Pickering remarks (28/5. 'Races of Man' 1850 page 315.) that "the sheep figured on the most ancient Egyptian monuments is unknown at the present day; and at least one variety of the bullock, formerly known in Egypt, has in like manner become extinct." So it has been with some animals and with several plants cultivated by the ancient inhabitants of Europe during the neolithic period. In Peru, Von Tschudi (28/6. 'Travels in Peru' English translation page 177.) found in certain tombs, apparently prior to the dynasty of the Incas, two kinds of maize not now known in the country. With our flowers and culinary vegetables, the production of new varieties and their extinction has incessantly recurred. At the present time improved breeds sometimes displace older breeds at an extraordinarily rapid rate; as has recently occurred throughout England with pigs. The Longhorn cattle in their native home were "suddenly swept away as if by some murderous pestilence," by the introduction of Shorthorns. (28/7. Youatt on 'Cattle' 1834 page 200. On Pigs see 'Gardener's Chronicle' 1854 page 410.)

What grand results have followed from the long-continued action of methodical and unconscious selection, regulated to a certain extent by natural selection, we see on every side of us. Compare the many animals and plants which are displayed at our exhibitions with their parent-forms when these are known, or consult old historical records with respect to their former state. Most of our domesticated animals have given rise to numerous and distinct races, but those which cannot be easily subjected to selection must be excepted--such as cats, the cochineal insect, and the hive-bee.
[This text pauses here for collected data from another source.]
-- ==== Sys2Proof/Word.lean ====
section
/-! DEFINITION. The plain value types that every file of the model shares: a byte, a text, a tag. -/

namespace Sys2Proof

/-- An 8-bit value as the links carry it. -/
abbrev Byte := BitVec 8

/-- A text field or a print line: 8-bit characters in order (R70, R97, R195). -/
abbrev Text := List Byte

/-- A request tag, 0 to 15, chosen by the host (R7). -/
abbrev Tag := Fin 16

/-- A clerk, 1 to 16, held as the index 0 to 15 of the clerk's record (R103). -/
abbrev ClerkNo := Fin 16

/-- A permission set: one flag per group, WEIGH in the least significant bit (section 11.6). -/
abbrev PermSet := BitVec 8

/-- A set of ticket classes: class A in the least significant bit (R113). -/
abbrev CallSet := BitVec 8

/-- The characters of a fixed word of a label, as bytes. PRESUMED (log entry 42): the spec speaks of 8-bit characters and
names no code set; each character here has its ASCII code. -/
def asText (s : String) : Text := s.toList.map fun c => BitVec.ofNat 8 c.toNat

end Sys2Proof
end

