-- ==== Sys2Proof/WellFormed.lean ====
section
/-! DEFINITION. When a command's operands are ones a link or a line can carry: every number within the bytes its body
layout gives it (R195 to R197), every text within its length byte, one to four entries in CONFIGURE CLASS. A number
outside its stated RANGE is well formed all the same; the owning block judges it (R9). -/

namespace Sys2Proof

/-- `n` fits an unsigned field of `bytes` bytes (R195). -/
def inBytes (bytes n : Nat) : Bool := n < 256 ^ bytes

/-- An absent field fits; a present one fits as a number of `bytes` bytes. -/
def inBytesOpt (bytes : Nat) : Option Nat → Bool
  | none => true
  | some n => inBytes bytes n

/-- A text fits its one-byte length prefix. -/
def textFits (t : Text) : Bool := t.length < 256

/-- The date's year fits two bytes, its month and day one each. -/
def Date.fits (d : Date) : Bool := inBytes 2 d.year && inBytes 1 d.month && inBytes 1 d.day

/-- Hour, minute and second fit one byte each. -/
def Time.fits (t : Time) : Bool := inBytes 1 t.hour && inBytes 1 t.minute && inBytes 1 t.second

/-- A promotion fits its 12 bytes. -/
def Promotion.fits (p : Promotion) : Bool := inBytes 4 p.price && p.first.fits && p.last.fits

/-- An absent promotion fits; a present one fits its bytes. -/
def promotionFits : Option Promotion → Bool
  | none => true
  | some p => p.fits

/-- An absent text fits; a present one fits its length byte. -/
def textOptFits : Option Text → Bool
  | none => true
  | some t => textFits t

/-- The PLU WRITE fields fit their layout (section 11.4). -/
def PluFields.fits (f : PluFields) : Bool :=
  textFits f.name && textOptFits f.second && inBytes 4 f.unitPrice && promotionFits f.promotion &&
    inBytes 1 f.department && inBytesOpt 2 f.presetTare && inBytesOpt 2 f.shelfLife

/-- A given watch level fits four bytes. -/
def WatchLevel.fits : WatchLevel → Bool
  | .given n => inBytes 4 n
  | .absent | .keep => true

/-- The CONFIGURE PLATTER fields fit their layout (R197). -/
def PlatterFields.fits (f : PlatterFields) : Bool :=
  inBytesOpt 2 f.max1 && inBytesOpt 1 f.e1 && inBytesOpt 2 f.max2 && inBytesOpt 1 f.e2 && inBytesOpt 1 f.n && inBytesOpt 1 f.m &&
    inBytesOpt 1 f.motionBand && inBytesOpt 2 f.captureTimeout && inBytesOpt 2 f.reportInterval

/-- The CONFIGURE STATION numbers fit one byte each (R197). -/
def StationFields.fits (f : StationFields) : Bool := inBytesOpt 1 f.prefixDigit && inBytesOpt 1 f.step

/-- An entry of CONFIGURE CLASS fits its layout (R197). -/
def ClassEntry.fits (e : ClassEntry) : Bool :=
  inBytesOpt 1 e.rank && inBytesOpt 1 e.waitLimit && inBytesOpt 2 e.callTimeout && inBytesOpt 2 e.holdOff

/-- The CONFIGURE OUTLET numbers fit one byte each (R197). -/
def OutletFields.fits (f : OutletFields) : Bool := inBytesOpt 1 f.prescale && inBytesOpt 1 f.limitCount

/-- A transaction name fits: a clerk in one byte, a number in two. -/
def TxnName.fits : TxnName → Bool
  | .byClerk c => inBytes 1 c
  | .byNumber n => inBytes 2 n

/-- RESUME's target fits: a number in two bytes. -/
def ResumeTarget.fits : ResumeTarget → Bool
  | .number n => inBytes 2 n
  | .oldest => true

/-- Every entry fits. -/
def entriesFit : List ClassEntry → Bool
  | [] => true
  | e :: es => e.fits && entriesFit es

/-- The command's operands are ones a link or a line can carry. -/
def Instr.wf : Instr → Bool
  | .presentLineRises _ | .linkReset _ | .rateLearningCharacter _ _ _ | .frameReceived _ _ | .frameGapTimeout _
  | .transmitComplete _ | .readStatus _ _ | .readRefusal _ _ _ | .readLink _ _ _ => true
  | .setThreshold _ _ v => inBytes 1 v
  | .setNoticePriority _ _ _ n => inBytes 1 n
  | .setPermissions _ _ _ _ | .requestCancellation _ _ => true
  | .sampleArrival _ _ | .silenceTimerExpiry _ | .reportTimerExpiry _ | .readWeight _ _ _ => true
  | .presetTare _ _ _ g => inBytes 2 g
  | .clearTare _ _ _ | .zero _ _ _ | .tare _ _ _ | .operationTimeout _ | .captureCancellation _ | .captureConsumed _
  | .calHold _ _ _ | .calRelease _ _ _ | .calZero _ _ _ => true
  | .calSpan _ _ _ l => inBytes 4 l
  | .storeWriteEnd _ _ | .sealFalls => true
  | .configurePlatter _ _ _ f => f.fits
  | .readCalibration _ _ _ => true
  | .pluRead _ _ n | .pluReadNext _ _ n | .pluDelete _ _ n | .pluWithdraw _ _ n | .pluRestore _ _ n
  | .stockLoadNone _ _ n => inBytes 2 n
  | .pluWrite _ _ n f => inBytes 2 n && f.fits
  | .stockLoad _ _ n q w => inBytes 2 n && inBytes 4 q && w.fits
  | .clerkWrite _ _ c name _ => inBytes 1 c && textFits name
  | .priceItem _ _ _ n c _ => inBytes 2 n && inBytes 1 c
  | .captureTaken _ | .captureRefusalTaken _ => true
  | .addCountItem _ _ n q c _ => inBytes 2 n && inBytes 1 q && inBytes 1 c
  | .configureStation _ _ _ f => f.fits
  | .voidLine _ _ c i => inBytes 1 c && inBytes 1 i
  | .park _ _ c => inBytes 1 c
  | .resume _ _ c r => inBytes 1 c && r.fits
  | .approve _ _ n | .reprintTotal _ _ n => inBytes 2 n
  | .closeTransaction _ _ c _ => inBytes 1 c
  | .voidTransaction _ _ n => n.fits
  | .readTransaction _ _ n i => n.fits && inBytes 1 i
  | .readClerk _ _ c => inBytes 1 c
  | .openBound k | .discard k | .boundTxnReport k | .ticketOutcomeReport k | .callTimerExpiry k => inBytes 1 k.number
  | .configureClass _ _ es => 1 ≤ es.length && es.length ≤ 4 && entriesFit es
  | .issueTicket _ _ _ | .dispenserLineChange _ _ | .holdOffExpiry _ => true
  | .callNext _ _ c | .recall _ _ c | .skip _ _ c => inBytes 1 c
  | .reinstate _ _ k => inBytes 1 k.number
  | .readQueue _ _ => true
  | .lineTaken _ | .deviceJobDone _ | .holdAsserted _ | .holdReleased _ | .holdTimerExpiry _ | .resumeOutlet _ _ _
  | .paperOut _ | .paperReady _ | .outletPresentFalls _ | .outletPresentRises _ _ => true
  | .cancelJob _ _ _ j => inBytes 2 j
  | .readOutlet _ _ _ => true
  | .configureOutlet _ _ _ f => f.fits
  | .openDay _ _ d => d.fits
  | .closeDay _ _ _ | .totalsReport _ => true
  | .readTotals _ _ _ k | .readClosedDay _ _ _ k => inBytes 2 k
  | .setWatch _ _ n _ tg th _ => inBytes 1 n && inBytes 2 tg && inBytes 4 th
  | .readWatch _ _ => true
  | .setClock _ _ d tm => d.fits && tm.fits
  | .clockSecond | .daySecondsAdvance | .powerUp _ _ | .restart _ _ | .restartEffects _ | .sealRises => true

end Sys2Proof
end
In accordance with what we know of the process of selection, the formation of our many races has been slow and gradual. The man who first observed and preserved a pigeon with its oesophagus a little enlarged, its beak a little longer, or its tail a little more expanded than usual, never dreamed that he had made the first step in the creation of a pouter, carrier, and fantail-pigeon. Man can create not only anomalous breeds, but others having their whole structure admirably co- ordinated for certain purposes, such as the racehorse and dray-horse, or the greyhound and bulldog. It is by no means necessary that each small change of structure throughout the body, leading towards excellence, should simultaneously arise and be selected. Although man seldom attends to differences in organs which are important under a physiological point of view, yet he has so profoundly modified some breeds, that assuredly, if found wild, they would be ranked as distinct genera.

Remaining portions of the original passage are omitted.